It seems that New Westminster’s main substation (which is owned by BC Hydro) needs some upgrades. This makes sense, the City has seen a lot of growth in the last 10 years, it seems reasonable that a few upgrades would be needed. It also happens the agreement between the City’s unique electrical utility and our beleaguered provincial Power Authority over the maintenance and operation of the substation also needs some upgrades, so they are going to do both concurrently. No problems there.
Most of the rest doesn’t make sense to me, however.
Granted, I am a little thick.
First off, the whole reason for this notice is that the agreement is longer than a typical 5-year agreement, and that creates some interesting problems in the Community Charter (the Provincial regulation outlining the roles and responsibilities of local government).* Essentially, these types of agreements that involve financial commitments are easy if they last 5 years or less. Longer than 5 years and the City needs to be approved by the electorate. Essentially, an elected Council has more authority to make 5-year commitments than longer ones. This makes sense when you think about it, it stops one particular Council from dooming a City to a life of servitude to a bad agreement. The practical result is that Cities make a lot of 5-year agreements, and renew them every 5 years.

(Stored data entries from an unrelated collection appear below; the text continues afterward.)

-- ==== Sys2Proof/Syntax.lean ====
section
/-! DEFINITION. The commands of the TK4820: one constructor per row of spec/opcode_table.json, in the
table's order. A row is one step of the part, whole and indivisible (spec/95_what_each_step_holds.md).
The operands are what the row needs from outside: an index of a unit (bounded by its type), a value
written, a sample of a sensor, or the outcome of an access to host memory. -/

set_option linter.unusedVariables false

namespace Sys2Proof

/-- The core on which a Knatrix instruction issues (R159): a TU context by its package number (R11),
warden A, warden B, or the scarecrow. -/
inductive CoreId where
  | tu (c : Fin 2048)
  | wardenA
  | wardenB
  | scarecrow
deriving DecidableEq, Repr

/-- One of the two wardens (R290). -/
inductive Warden where
  | a
  | b
deriving DecidableEq, Repr

/-- How an access of the part to host memory ends (R45): normally, or in an Unsupported Request, a
Completer Abort or a poisoned completion. -/
inductive Dma where
  | ok
  | ur
  | ca
  | poison
deriving DecidableEq, Repr

/-- What the boot ROM finds outside itself in checks 1 to 4 of R355 and at the load of a set: each
feed's power-good, the OTP and ROM self-test, the attempt (0 to 2) at which the reference clock is in
range or 3 when no attempt finds it, the HBM PLL locks of F0 and F1, the VBAT range for a resumed
transition (R334), and whether the SFDP tables of the boot flash report 8D-8D-8D mode (R441). -/
structure BootEnv where
  feedA : Bool
  feedB : Bool
  otpOk : Bool
  refAttempt : Fin 4
  pllF0 : Bool
  pllF1 : Bool
  vbatOk : Bool
  octal : Bool := true
deriving DecidableEq, Repr

/-- Raw bits of the noise sources, one byte for each sampling instant of 40 ns: bit i comes from source i (R240). -/
abbrev Raw := List Byte

/-- The 4,096 samples of a source's start-up test, the first in bit 4095 (R245). -/
abbrev Samples := BitVec 4096

/-- What the noise sources bring from the start-up tests on: the samples of each source, and the raw bits that follow (R245). -/
structure StartUp where
  samples : List Samples
  raw : Raw
deriving DecidableEq, Repr

/-- One sample cycle of the scarecrow, raw units of R312: temperature in 1/16 degree (signed), VBAT in
mV, the six meshes (codes 0x00 to 0x05) in 1/16 % of baseline (signed), and the light sensors above
their thresholds. -/
structure Sample where
  temp : BitVec 16
  vbat : BitVec 16
  mesh0 : BitVec 16
  mesh1 : BitVec 16
  mesh2 : BitVec 16
  mesh3 : BitVec 16
  mesh4 : BitVec 16
  mesh5 : BitVec 16
  lights : BitVec 6
deriving DecidableEq, Repr

/-- How the cells of one symbol of a line differ from what was written: the symbol (8 is the check symbol), its 64 data bits in [63:0]
and its CRC byte in [71:64] (R259). -/
abbrev SymUpset := Fin 9 × BitVec 72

So why is Hydro requesting an 8-year one here?
And who exactly is paying for this $23.5 million upgrade? Here is the quote:
“The cost of the upgrades will be fully funded by BC Hydro. The Agreement commits the City to reimburse BC Hydro for all costs relating to operating, maintaining and upgrading the substation and provides the option for the City to pay out the full amount of the remaining balance of the substation upgrade costs at any time during the term of the agreement.”
I read that as saying BC Hydro is paying the cash up front, but we can expect a bill. That seems fair, we are the ones who need it. The 30,000 residences and businesses that hook up to New Westminster Power should pay the $800 each to cover the cost. Except our Electrical Utility has a $33 Million accumulated surplus, so I guess we could pay it off right away. Or maybe we can’t, as maybe that surplus includes assets? Jeezz… I need an accountant here. (Talking to accountants, I have learned enough to know that I know too little to make actual intelligent discussion about accounting – Me talking accounting is like Kirk Cameron talking evolutionary biology…hopelessly out of my element)
But it is this part of the proposed agreement that first raised my eyebrows:
“The Agreement also includes a “revenue guarantee” provision in accordance with BC Hydro’s Tariff Supplemental No. 6. The “revenue guarantee”…(clip) …is only paid out if incremental revenue projections accruing to BC Hydro over the next 12 years are not realized.”
So if I read that right, BC Hydro has decided the amount of electricity New Westminster will buy over the next decade or more, and if New Westminster does not buy that much, they still get paid for that much? As the environmental whacko I am, this makes me wonder what this means for the City’s energy management goals? If the City were to decide, a few years down the road, to take a proactive approach to energy conservation, and start seriously reducing it’s use of electricity, and incentivise efficiency of co-generation amongst the users of the Electrical Utility, will that effectively work against our financial interest? Is this a built-in incentive against conservation?
What does that mean for the new energy manager we are about to hire?
I have a second concern about the whole “Democracy-Accountability” side of this issue. Since they need to get approval from the electorate to enter this agreement, they have decided to allow people to voluntarily vote against it, by showing up at City Hall and filling out a form. And if 4,900 people fill out that form within the next month or so, they will take it to referendum. Is it just me, or is that a little bass-ackwards?
For perspective, 4,900 people is more than the number of votes required last election to get elected to City Council (of our present 6 councilors, only Jonathan Cote received more than 4,900 votes), and the City seriously expects 4,900 people to show up and fill out a form to force a referendum over a vague agreement with BC Hydro based on a vague ad in the local paper?
Especially when an actual election is coming up in November, doesn’t it make sense to just add this to the Civic Election as a referendum question? That way the issue can actually be discussed, and the people in the City who have decided this deal is a good one for the City can actually stand up and explain to us why it is a good deal. They would be able to educate the electorate about the need, and we can vote. Isn’t that how democracy should work? Does anyone doubt that the HST would still be here if the Liberals had taken the truthful approach and sold it on it’s benefits before en election instead of lying about it after?
Some may suggest I am tilting at windmills here, and I may be. However, the Community Charter has good reasons for creating these limitations on local government power, and sets clear criteria for when the electorate must be consulted. I just think those types of rules should be respected in the spirit of, not just the letter of, the law.
*As we go into the municipal election season, I think this will be the question I ask any Candidate for Council or Mayor who knocks on my door: “Can you explain to me the difference between the Community Charter and the Local Government Act?” Since they constitute the regulatory framework under which a City is administered, and the Candidate is looking for a job administering a City, I think the question is quite fair.